披甲人伊五者,身矮而貌陋,不悅于軍官。貧不能自活,獨走出城,將自縊。
忽見有老人飄然而來,問︰“何故輕生?”伊以實告。老人笑曰︰“子神氣不凡,可以學道。予有一書授子,夠一生衣食矣。
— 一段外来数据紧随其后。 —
/-- Settles O42: the window-Y latch and the mode at a line start and away from one. -/
theorem windowYLatchIsSetAtTheLineStart : Obligations.WindowYLatchIsSetAtTheLineStart := by
  intro s t dma h ht
  refine ⟨fun hdot => (execClock_of_dot_ne_one h ht hdot).2.1, fun hdot => ?_, fun hdot hly => ?_⟩
  · rw [(execClock_of_dot_eq_one h ht hdot).2]
  · rw [(execClock_of_dot_eq_one h ht hdot).1, if_pos hly]

/-- Settles O43: the window line counter at a line start and away from one. -/
theorem windowLineCounterAdvancesAtTheWrap : Obligations.WindowLineCounterAdvancesAtTheWrap := by
  intro s t dma h ht
  refine ⟨fun hdot => (execClock_of_dot_ne_one h ht hdot).1, fun hdot => ?_⟩
  rw [(execClock_of_dot_eq_one h ht hdot).2]

/-! ### The scan dot and the transfer dot -/

/-- Before its transfer dot a CLOCK is in PixelTransfer exactly past dot 80 of a visible line with a pixel still to come
(R140). -/
theorem State.ReadyToStrobe.mode_eq_xfer_iff {s : State} (h : s.ReadyToStrobe) :
    s.rf.mode = .xfer ↔ s.rf.ly.toNat < 144 ∧ 80 < s.rf.dot.toNat ∧ s.blk.px.toNat < 160 := by
  rw [h.mode_eq]
  refine ⟨modeOf_eq_xfer, fun ⟨hly, hdot, hpx⟩ => ?_⟩
  rw [modeOf, if_neg (by omega), if_neg (by omega), if_pos hpx]

/-- A CLOCK that finds no PixelTransfer before its transfer dot ends there. -/
theorem execClock_of_not_xfer {s t : State} {dma : Bool} (ht : exec (.clock dma) s = .next t)
    (hm : (s.beforeTransfer dma).rf.mode ≠ .xfer) : t = (s.beforeTransfer dma).answer false := by
  obtain ⟨-, u, hu, rfl⟩ := execClock_eq_next.1 ht
  rw [State.transferDot, if_neg hm] at hu
  cases hu
  rfl

/-- At the scan dot of a visible line CLOCK runs SCAN, clears the column count, and ends. -/
theorem execClock_of_scan {s t : State} {dma : Bool} (h : s.Legal) (ht : exec (.clock dma) s = .next t)
    (hdot : s.rf.dot.toNat = 79) (hly : s.rf.ly.toNat < 144) :
    t = ({ opScan dma s with rf.dot := 80#9, blk.px := 0#8 }.recomputeCoin).answer false := by
  have hbefore := beforeTransfer_of_scan hdot hly dma
  rw [← hbefore]
  refine execClock_of_not_xfer ht fun hm => ?_
  have hlate := ((beforeTransfer_ready h dma).mode_eq_xfer_iff.1 hm).2.1
  rw [hbefore] at hlate
  exact absurd hlate (by simp)

/-- The scan dot has no effect on an invisible line (R136). -/
theorem execClock_of_invisible_scan {s t : State} {dma : Bool} (h : s.Legal) (ht : exec (.clock dma) s = .next t)
    (hdot : s.rf.dot.toNat = 79) (hly : 144 ≤ s.rf.ly.toNat) :
    t = { s with rf.dot := 80#9, rf.coin := decide (s.rf.ly = s.rf.lyc), rdata := false } := by
  have hbefore : s.beforeTransfer dma = { s with rf.dot := 80#9 }.recomputeCoin := by
    rw [beforeTransfer_of_not_scan (by omega), if_neg (by omega), hdot, if_neg (by omega)]
  rw [execClock_of_not_xfer ht, hbefore]
  · rfl
  · intro hm
    have hvisible := ((beforeTransfer_ready h dma).mode_eq_xfer_iff.1 hm).1
    rw [hbefore] at hvisible
    exact absurd hvisible (Nat.not_lt.2 hly)

/-- Away from the scan dot of a visible line CLOCK keeps both sprite sets. Past dot 80 of a visible line it counts a pixel
or spends a stall while a pixel is still to come, and it moves neither the count nor the budget anywhere else (R193). -/
theorem execClock_of_not_scan {s t : State} {dma : Bool} (h : s.Legal) (ht : exec (.clock dma) s = .next t)
    (hno : ¬(s.rf.dot.toNat = 79 ∧ s.rf.ly.toNat < 144)) :
    (t.blk.sel = s.blk.sel ∧ t.blk.nsel = s.blk.nsel ∧ t.blk.pipeSpr = s.blk.pipeSpr ∧ t.blk.npipe = s.blk.npipe) ∧
    if t.rf.ly.toNat < 144 ∧ 80 < t.rf.dot.toNat ∧ s.blk.px.toNat < 160 then
      (t.blk.px.toNat = s.blk.px.toNat + 1 ∧ t.blk.stallBudget = s.blk.stallBudget) ∨
      (t.blk.px = s.blk.px ∧ t.blk.stallBudget.toNat + 1 = s.blk.stallBudget.toNat)
    else t.blk.px = s.blk.px ∧ t.blk.stallBudget = s.blk.stallBudget := by
  obtain ⟨-, u, hu, rfl⟩ := execClock_eq_next.1 ht
  have hblk := beforeTransfer_blk_of_not_scan hno dma
  have hpx : (s.beforeTransfer dma).blk.px = s.blk.px := by rw [hblk]
  have hbudget : (s.beforeTransfer dma).blk.stallBudget = s.blk.stallBudget := by rw [hblk]
  have hxfer := (beforeTransfer_ready h dma).mode_eq_xfer_iff
  rw [hpx] at hxfer
  obtain ⟨hdots, hmove⟩ := transferDot_frame hu
  have hly : u.rf.ly = (s.beforeTransfer dma).rf.ly := by rw [hdots]
  have hdot : u.rf.dot = (s.beforeTransfer dma).rf.dot := by rw [hdots]
  rw [hpx, hbudget] at hmove
  simp only [State.answer_blk, State.answer_rf, hly, hdot]
  refine ⟨by and_intros <;> rw [hdots, hblk], ?_⟩
  obtain ⟨-, -, hkeep, -, ⟨hm, rfl⟩ | ⟨hm, hstall⟩⟩ | ⟨hm, -, hcount, hkeep, -⟩ := hmove
  · rw [if_neg (mt hxfer.2 hm)]
    exact ⟨hkeep, hbudget⟩
  · rw [if_pos (hxfer.1 hm)]
    exact .inr ⟨hkeep, hstall⟩
  · have hat := hxfer.1 hm
    rw [if_pos hat, hcount, BitVec.toNat_add, BitVec.toNat_ofNat]
    exact .inl ⟨by omega, hkeep⟩
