-- ==== Sys2Proof/Config.lean ====
section
/-! DEFINITION. What an instance of HUFFCORE fixes (its three capacities) and the free values: what the
spec leaves unspecified. -/

namespace Sys2Proof

/-- A memory capacity: a byte count in 1..2^24 (00_scope.md R7). -/
structure Cap where
  val : Nat
  pos : 1 ≤ val
  le  : val ≤ 16777216
deriving DecidableEq, Repr

/-- The three parameters of an instance (00_scope.md R7). -/
structure Params where
  inCap  : Cap
  payCap : Cap
  outCap : Cap
deriving DecidableEq, Repr

/-- The capacity of the reference configuration, 65536 bytes (00_scope.md R7). -/
def Cap.reference : Cap := ⟨65536, by decide, by decide⟩

/-- The reference configuration (00_scope.md R7). -/
def Params.reference : Params := ⟨.reference, .reference, .reference⟩

/-- FREE VALUE: what the n-th free draw of a byte returns (20_memory.md R72, R69: an unspecified byte,
possibly different at every read). It has no body, so nothing can be proved of its values. Log 3. -/
opaque Config.freeByte : Nat → Byte

/-- FREE VALUE: what the n-th free draw of a word returns (20_memory.md R69: a read of a result register or
table entry while the engine is busy). It has no body. Log 4. -/
opaque Config.freeWord : Nat → Word

end Sys2Proof
end

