/-! ## BUILD -/

/-- R140, R141, R144: with a present symbol BUILD succeeds: the leaves are the present symbols in ascending order, ROOT is
2*NSYM-2, NNODES is 2*NSYM-1, the other records are zero, TREE_VALID is 1, and nothing else changes. Without one it fails
with EMPTY_INPUT. -/
def Obligations.BuildSeedsAndFinishesTheArena : Prop :=
  ∀ s : State,
    (nsym s.freq ≠ 0 →
      ∃ t, exec .build s = .next t ∧ Succeeded s t ∧ t.treeValid = true
        ∧ t.root.toNat = 2 * nsym s.freq - 2 ∧ t.nnodes.toNat = 2 * nsym s.freq - 1
        ∧ (∀ i (h : i < nsym s.freq), recordAt t.node i
            = { leaf := true, used := true, sym := (presentSymbols s.freq)[i]'h, left := 0, right := 0,
                weight := (tableAt s.freq ((presentSymbols s.freq)[i]'h)).setWidth 40 })
        ∧ (∀ m, 2 * nsym s.freq - 1 ≤ m → recordAt t.node m = .zero)
        ∧ t = { s with
            engine := t.engine, status := t.status, errInfo := t.errInfo, treeValid := true, node := t.node,
            root := t.root, nnodes := t.nnodes, codeLen := t.codeLen, codeBits := t.codeBits })
      ∧ (nsym s.freq = 0 → FailsCleanly .build .emptyInput 0 s)

/-- R142, R143: every internal record BUILD writes has as first child the least live record by (weight, index), as second
child the least of the others, and as weight their exact sum. -/
def Obligations.BuildMergesTheTwoLeast : Prop :=
  ∀ s t : State,
    exec .build s = .next t → t.status.err = false →
    ∀ m, nsym s.freq ≤ m → m < 2 * nsym s.freq - 1 →
      (recordAt t.node m).leaf = false ∧ (recordAt t.node m).used = true ∧ (recordAt t.node m).sym = 0
        ∧ Live t.node m (recordAt t.node m).left.toNat ∧ Live t.node m (recordAt t.node m).right.toNat
        ∧ (recordAt t.node m).left ≠ (recordAt t.node m).right
        ∧ (∀ j, Live t.node m j → j ≠ (recordAt t.node m).left.toNat →
          Before t.node (recordAt t.node m).left.toNat j)
        ∧ (∀ j, Live t.node m j → j ≠ (recordAt t.node m).left.toNat → j ≠ (recordAt t.node m).right.toNat →
          Before t.node (recordAt t.node m).right.toNat j)
        ∧ (recordAt t.node m).weight.toNat
          = (recordAt t.node (recordAt t.node m).left.toNat).weight.toNat
            + (recordAt t.node (recordAt t.node m).right.toNat).weight.toNat

/-- R43: while TREE_VALID is 1 the arena is a tree: the records below NNODES are used, its leaves are the first NSYM
records with the present symbols in ascending order, internal records point below themselves, and every record but ROOT is
the child of exactly one internal record. TreeInv is the invariant StepKeepsTheCurrentTree. -/
def Obligations.ValidArenaIsATree : Prop :=
  ∀ s : State,
    TreeInv s → s.treeValid = true →
    1 ≤ s.nnodes.toNat ∧ s.root.toNat < s.nnodes.toNat
      ∧ (∀ m, m < s.nnodes.toNat →
        (recordAt s.node m).used = true ∧ ((recordAt s.node m).leaf = true ↔ m < nsym s.freq)
          ∧ ((recordAt s.node m).leaf = false →
            (recordAt s.node m).left.toNat < m ∧ (recordAt s.node m).right.toNat < m
              ∧ (recordAt s.node m).left ≠ (recordAt s.node m).right))
      ∧ (∀ i (h : i < nsym s.freq), (recordAt s.node i).sym = (presentSymbols s.freq)[i]'h)
      ∧ ∀ i, i < s.nnodes.toNat → i ≠ s.root.toNat →
        ∃! m, m < s.nnodes.toNat ∧ (recordAt s.node m).leaf = false
          ∧ ((recordAt s.node m).left.toNat = i ∨ (recordAt s.node m).right.toNat = i)

/-- R145, R146, R147, R41: after BUILD an absent byte has no code and zero words. For NSYM at least 2 the code of a present
byte is the path from ROOT to its leaf, through internal nodes only, of length 1 to NSYM-1. With one present symbol its code
is "0". The stored bits after a code are 0. -/
def Obligations.CodesAreTreePaths : Prop :=
  ∀ s t : State,
    exec .build s = .next t → t.status.err = false →
    (∀ b, tableAt s.freq b = 0 → codeLenAt t.codeLen b = 0 ∧ tableAt t.codeBits b = Vector.replicate 8 0)
      ∧ (2 ≤ nsym s.freq → ∀ b, tableAt s.freq b ≠ 0 →
        1 ≤ codeLenAt t.codeLen b ∧ codeLenAt t.codeLen b ≤ nsym s.freq - 1
          ∧ (nodeAt t.node (follow t.node t.root (codeOf t b))).leaf = true
          ∧ (nodeAt t.node (follow t.node t.root (codeOf t b))).sym = b
          ∧ ∀ k, k < codeLenAt t.codeLen b →
            (nodeAt t.node (follow t.node t.root ((codeOf t b).take k))).leaf = false)
      ∧ (nsym s.freq = 1 → ∀ b, tableAt s.freq b ≠ 0 → codeLenAt t.codeLen b = 1 ∧ codeOf t b = [false])
      ∧ ∀ b i, codeLenAt t.codeLen b ≤ i → i < 256 → codeBitAt t.codeBits b i = false

/-- R149: no code of the table is a prefix of another, and for NSYM at least 2 the Kraft sum of the code lengths is exactly
1 (here times 2^255). -/
def Obligations.CodesArePrefixFree : Prop :=
  ∀ s t : State,
    exec .build s = .next t → t.status.err = false →
    (∀ b c, tableAt s.freq b ≠ 0 → tableAt s.freq c ≠ 0 → b ≠ c → ¬codeOf t b <+: codeOf t c)
      ∧ (2 ≤ nsym s.freq →
        ((presentSymbols s.freq).map (fun b => 2 ^ (255 - codeLenAt t.codeLen b))).sum = 2 ^ 255)

/-- R150: for NSYM at least 2 no prefix code for the present symbols has a smaller weighted length than BUILD's. -/
def Obligations.CodesAreOptimal : Prop :=
  ∀ s t : State,
    exec .build s = .next t → t.status.err = false → 2 ≤ nsym s.freq →
    ∀ code : Byte → Bits,
      (∀ b c, tableAt s.freq b ≠ 0 → tableAt s.freq c ≠ 0 → b ≠ c → ¬code b <+: code c) →
      ((presentSymbols s.freq).map (fun b => (tableAt s.freq b).toNat * codeLenAt t.codeLen b)).sum
        ≤ ((presentSymbols s.freq).map (fun b => (tableAt s.freq b).toNat * (code b).length)).sum

/-! ## PACK -/

/-- R170, R171: PACK of a non-empty coded input that fits: PAY_LEN and PAD are as the rule says, bit 7 - (i mod 8) of
payload byte i div 8 is symbol i of the concatenated codes, then zeros; the other payload bytes and everything else are
unchanged. -/
def Obligations.PackWritesTheCodeBits : Prop :=
  ∀ s : State,
    s.inLen.toNat ≤ s.params.inCap.val → s.inLen ≠ 0 → s.treeValid = true →
    (∀ b ∈ inputBytes s, codeLenAt s.codeLen b ≠ 0) →
    (totalBits s.codeLen (inputBytes s) + 7) / 8 ≤ s.params.payCap.val →
    ∃ t, exec .pack s = .next t ∧ Succeeded s t
      ∧ t.payLen.toNat = (totalBits s.codeLen (inputBytes s) + 7) / 8
      ∧ t.pad.toNat = 8 * t.payLen.toNat - totalBits s.codeLen (inputBytes s)
      ∧ (∀ i, i < 8 * t.payLen.toNat →
        (t.payMem.read (i / 8)).map (fun v => v.getLsbD (7 - i % 8))
          = some (((inputBytes s).flatMap (codeOf s)).getD i false))
      ∧ SameFrom t.payLen.toNat s.payMem t.payMem
      ∧ t = { s with
          engine := t.engine, status := t.status, errInfo := t.errInfo, payMem := t.payMem, payLen := t.payLen,
          pad := t.pad, draws := t.draws }

/-- R170: PACK's errors in their order, and the empty input, which needs no tree. -/
def Obligations.PackErrorsAndEmptyInput : Prop :=
  ∀ s : State,
    (s.params.inCap.val < s.inLen.toNat → FailsCleanly .pack .capacity s.inLen.toNat s)
      ∧ (s.inLen = 0 → ∃ t, exec .pack s = .next t ∧ Succeeded s t ∧ t.payLen = 0 ∧ t.pad = 0
        ∧ t = { s with engine := t.engine, status := t.status, errInfo := t.errInfo, payLen := 0, pad := 0 })
      ∧ (s.inLen.toNat ≤ s.params.inCap.val → s.inLen ≠ 0 →
        (s.treeValid = false → FailsCleanly .pack .noTree 0 s)
          ∧ (s.treeValid = true →
            (∀ j (h : j < (inputBytes s).length), codeLenAt s.codeLen ((inputBytes s)[j]) = 0 →
              (∀ i (h' : i < j), codeLenAt s.codeLen ((inputBytes s)[i]) ≠ 0) →
              FailsCleanly .pack .uncodedSymbol j s)
              ∧ ((∀ b ∈ inputBytes s, codeLenAt s.codeLen b ≠ 0) →
                s.params.payCap.val < (totalBits s.codeLen (inputBytes s) + 7) / 8 →
                FailsCleanly .pack .capacity ((totalBits s.codeLen (inputBytes s) + 7) / 8) s)))

/-- R175, R172, R173: after a successful PACK, PAD is in 0..7, 8*PAY_LEN - PAD is the number of code bits,
and expanding and trimming the payload gives back the concatenated codes. -/
def Obligations.PackPaddingIsBoundedAndExact : Prop :=
  ∀ s t : State,
    exec .pack s = .next t → t.status.err = false →
    t.pad.toNat ≤ 7
      ∧ 8 * t.payLen.toNat - t.pad.toNat = ((inputBytes s).map (codeLenAt s.codeLen)).sum
      ∧ unpaddedBits (payloadBytes t) t.pad.toNat = (inputBytes s).flatMap (codeOf s)

/-! ## SERIALIZE and PARSE -/

/-- R190: where the fields of a container lie. -/
def Obligations.ContainerLayout : Prop :=
  ∀ c : Container, c.table.length < 2 ^ 32 →
    (containerBytes c).length = 5 + 5 * c.table.length + c.payload.length
      ∧ (wordAt (containerBytes c) 0).toNat = c.table.length
      ∧ (∀ e (h : e < c.table.length), byteAt (containerBytes c) (4 + 5 * e) = (c.table[e]).sym
        ∧ wordAt (containerBytes c) (4 + 5 * e + 1) = (c.table[e]).count)
      ∧ byteAt (containerBytes c) (4 + 5 * c.table.length) = c.pad
      ∧ ∀ i (h : i < c.payload.length), byteAt (containerBytes c) (4 + 5 * c.table.length + 1 + i) = c.payload[i]

/-- R192, R195, R191: SERIALIZE of a consistent state writes the container of FREQ, PAD and the payload, which is well
formed, and OUT_LEN = 5 + 5*NSYM + PAY_LEN; OUT_MEM beyond it and everything else are unchanged. -/
def Obligations.SerializeWritesTheContainer : Prop :=
  ∀ s : State,
    s.pad.toNat ≤ 7 → s.payLen.toNat ≤ s.params.payCap.val → (nsym s.freq = 0 → s.payLen = 0 ∧ s.pad = 0) →
    (s.payLen = 0 → s.pad = 0) → 5 + 5 * nsym s.freq + s.payLen.toNat ≤ s.params.outCap.val →
    ∃ t, exec .serialize s = .next t ∧ Succeeded s t
      ∧ t.outLen.toNat = 5 + 5 * nsym s.freq + s.payLen.toNat
      ∧ Holds t.outMem (containerBytes ⟨tableOfFreq s.freq, s.pad, payloadBytes s⟩)
      ∧ Container.wf ⟨tableOfFreq s.freq, s.pad, payloadBytes s⟩
      ∧ (containerBytes ⟨tableOfFreq s.freq, s.pad, payloadBytes s⟩).length = t.outLen.toNat
      ∧ SameFrom t.outLen.toNat s.outMem t.outMem
      ∧ t = { s with
          engine := t.engine, status := t.status, errInfo := t.errInfo, outMem := t.outMem, outLen := t.outLen,
          draws := t.draws }

/-- R192: SERIALIZE's errors, in their order. -/
def Obligations.SerializeErrorsInOrder : Prop :=
  ∀ s : State,
    (7 < s.pad.toNat → FailsCleanly .serialize .invalidPadding s.pad.toNat s)
      ∧ (s.pad.toNat ≤ 7 → s.params.payCap.val < s.payLen.toNat →
        FailsCleanly .serialize .capacity s.payLen.toNat s)
      ∧ (s.pad.toNat ≤ 7 → s.payLen.toNat ≤ s.params.payCap.val →
        (nsym s.freq = 0 ∧ (s.payLen ≠ 0 ∨ s.pad ≠ 0) ∨ s.payLen = 0 ∧ s.pad ≠ 0 →
          FailsCleanly .serialize .malformedContainer 0 s)
          ∧ ((nsym s.freq = 0 → s.payLen = 0 ∧ s.pad = 0) → (s.payLen = 0 → s.pad = 0) →
            s.params.outCap.val < 5 + 5 * nsym s.freq + s.payLen.toNat →
            FailsCleanly .serialize .capacity (5 + 5 * nsym s.freq + s.payLen.toNat) s))

/-- R193, R191, R194: PARSE accepts a byte sequence exactly when it is the bytes of a well-formed container whose payload
fits, and it then yields that container. -/
def Obligations.ParseAcceptsExactlyContainers : Prop :=
  ∀ (payCap : Nat) (bytes : List Byte) (c : Container),
    parseContainer payCap bytes = .ok c ↔ c.wf ∧ c.payload.length ≤ payCap ∧ bytes = containerBytes c

/-- R193: PARSE of a well-formed container that fits: FREQ, PAD, PAY_LEN, PAY_MEM and TREE_VALID, and nothing else. -/
def Obligations.ParseRestoresTheFields : Prop :=
  ∀ (s : State) (c : Container),
    s.inLen.toNat ≤ s.params.inCap.val → inputBytes s = containerBytes c → c.wf →
    c.payload.length ≤ s.params.payCap.val →
    ∃ t, exec .parse s = .next t ∧ Succeeded s t ∧ tableOfFreq t.freq = c.table ∧ nsym t.freq = c.table.length
      ∧ (∀ b, tableAt t.freq b ≠ 0 ↔ ∃ e ∈ c.table, e.sym = b)
      ∧ t.treeValid = false ∧ t.pad = c.pad ∧ t.payLen.toNat = c.payload.length ∧ Holds t.payMem c.payload
      ∧ SameFrom c.payload.length s.payMem t.payMem
      ∧ t = { s with
          engine := t.engine, status := t.status, errInfo := t.errInfo, freq := t.freq, treeValid := false,
          pad := t.pad, payMem := t.payMem, payLen := t.payLen, draws := t.draws }

/-- R193, R251, R254: PARSE's errors and their ERR_INFO, in the order of its checks. -/
def Obligations.ParseErrorsInOrder : Prop :=
  ∀ (s : State) (bytes : List Byte) (n : Nat),
    bytes = inputBytes s → n = (wordAt bytes 0).toNat →
    (s.params.inCap.val < s.inLen.toNat → FailsCleanly .parse .capacity s.inLen.toNat s)
      ∧ (s.inLen.toNat ≤ s.params.inCap.val →
        (s.inLen.toNat < 4 → FailsCleanly .parse .malformedContainer s.inLen.toNat s)
          ∧ (4 ≤ s.inLen.toNat → 256 < n → FailsCleanly .parse .malformedContainer 0 s)
          ∧ (4 ≤ s.inLen.toNat → n ≤ 256 → s.inLen.toNat < 4 + 5 * n + 1 →
            FailsCleanly .parse .malformedContainer s.inLen.toNat s)
          ∧ (n ≤ 256 → 4 + 5 * n + 1 ≤ s.inLen.toNat →
            (∀ e, e < n → EntriesPass bytes e → EntryNotAbove bytes e →
              FailsCleanly .parse .malformedContainer (4 + 5 * e) s)
              ∧ (∀ e, e < n → EntriesPass bytes e → ¬EntryNotAbove bytes e → EntryZero bytes e →
                FailsCleanly .parse .malformedContainer (4 + 5 * e + 1) s)
              ∧ (EntriesPass bytes n → 7 < (byteAt bytes (4 + 5 * n)).toNat →
                FailsCleanly .parse .invalidPadding (byteAt bytes (4 + 5 * n)).toNat s)
              ∧ (EntriesPass bytes n → (byteAt bytes (4 + 5 * n)).toNat ≤ 7 →
                (n = 0 ∧ (s.inLen.toNat ≠ 5 ∨ byteAt bytes 4 ≠ 0)
                    ∨ s.inLen.toNat = 4 + 5 * n + 1 ∧ byteAt bytes (4 + 5 * n) ≠ 0 →
                  FailsCleanly .parse .malformedContainer (4 + 5 * n) s)
                  ∧ ((n = 0 → s.inLen.toNat = 5) → s.inLen.toNat ≠ 4 + 5 * n + 1 →
                    s.params.payCap.val < s.inLen.toNat - (4 + 5 * n + 1) →
                    FailsCleanly .parse .capacity (s.inLen.toNat - (4 + 5 * n + 1)) s))))

/-- R196: PARSE of what SERIALIZE wrote from a written payload (R72) restores FREQ, PAD, PAY_LEN and the payload. -/
def Obligations.ParseInvertsSerialize : Prop :=
  ∀ s t u : State,
    PayloadWritten s → exec .serialize s = .next t → t.status.err = false →
    u.params = s.params → u.inLen = t.outLen → t.outLen.toNat ≤ u.params.inCap.val →
    (∀ k, k < t.outLen.toNat → u.inMem.read k = t.outMem.read k) →
    ∃ v, exec .parse u = .next v ∧ Succeeded u v ∧ v.freq = s.freq ∧ v.pad = s.pad ∧ v.payLen = s.payLen
      ∧ ∀ k, k < s.payLen.toNat → v.payMem.read k = s.payMem.read k

/-! ## UNPACK -/

/-- R220, R173: UNPACK's checks before the walk, in their order, and the payload of no bits, which needs no tree. -/
def Obligations.UnpackChecksBeforeTheWalk : Prop :=
  ∀ s : State,
    (7 < s.pad.toNat → FailsCleanly .unpack .invalidPadding s.pad.toNat s)
      ∧ (s.pad.toNat ≤ 7 → s.params.payCap.val < s.payLen.toNat →
        FailsCleanly .unpack .capacity s.payLen.toNat s)
      ∧ (s.pad.toNat ≤ 7 → s.payLen = 0 → s.pad ≠ 0 → FailsCleanly .unpack .malformedContainer 0 s)
      ∧ (s.payLen = 0 → s.pad = 0 → ∃ t, exec .unpack s = .next t ∧ Succeeded s t ∧ t.outLen = 0
        ∧ t = { s with engine := t.engine, status := t.status, errInfo := t.errInfo, outLen := 0 })
      ∧ (s.pad.toNat ≤ 7 → s.payLen ≠ 0 → s.payLen.toNat ≤ s.params.payCap.val → s.treeValid = false →
        FailsCleanly .unpack .noTree 0 s)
”伊乃隨行數里,過一大溪,披蘆葦而入,路甚曲折,進一矮屋,止息其中,從老人受學。七日而術成,老人與屋皆不見。伊自此小康。
其同輩群思咀嚼之,伊無難色,同登酒樓,五六人恣情大飲,計費七千二百文。眾方愁其難償,忽見一黑臉漢登樓拱立曰︰“知伊五爺在此款客,主人遣奉酒金。”解腰纏出錢而去。數之,七千二百也,眾大駭。
與同步市中,見一人乘白馬急馳而過。伊縱步追之,叱曰︰“汝身上囊可急與我。”其人惶恐下馬,懷中出一皮袋,形如半脹豬脬,授伊竟走。眾不測何物,伊曰︰“此中所貯小兒魂也。彼乘馬者,乃過往游神,偷攫人魂無算。倘不遇我,又死一小兒矣。”俄入一胡同,有向西人家門內哭聲嗷嗷,伊取小囊向門隙張之,出濃煙一縷,射此家門中,隨聞其家人雲︰“兒甦矣。”轉涕為笑。眾由是神之。
適某貴公有女為邪所憑,聞伊名,厚禮招致。女在室已知伊來,形象慘沮。
伊入室,女匿屋隅,提熨斗自衛。伊周視上下,出曰︰“此器物之妖也,今夕為公除之。”漏三下,伊囊中出一小劍,鋒芒如雪,被發跣足,仗之而入,眾家人伺于院外。尋聞室中叱 聲,擊撲聲,與物騰擲聲,詬詈喧鬧聲,良久寂然,但聞女叩首哀懇,不甚了了。伊呼燈甚急,眾率僕婦秉燭入。伊指地上一物相示曰︰“此即為祟者。”視之,一藤夾膝也。聚薪焚之,流血滿地。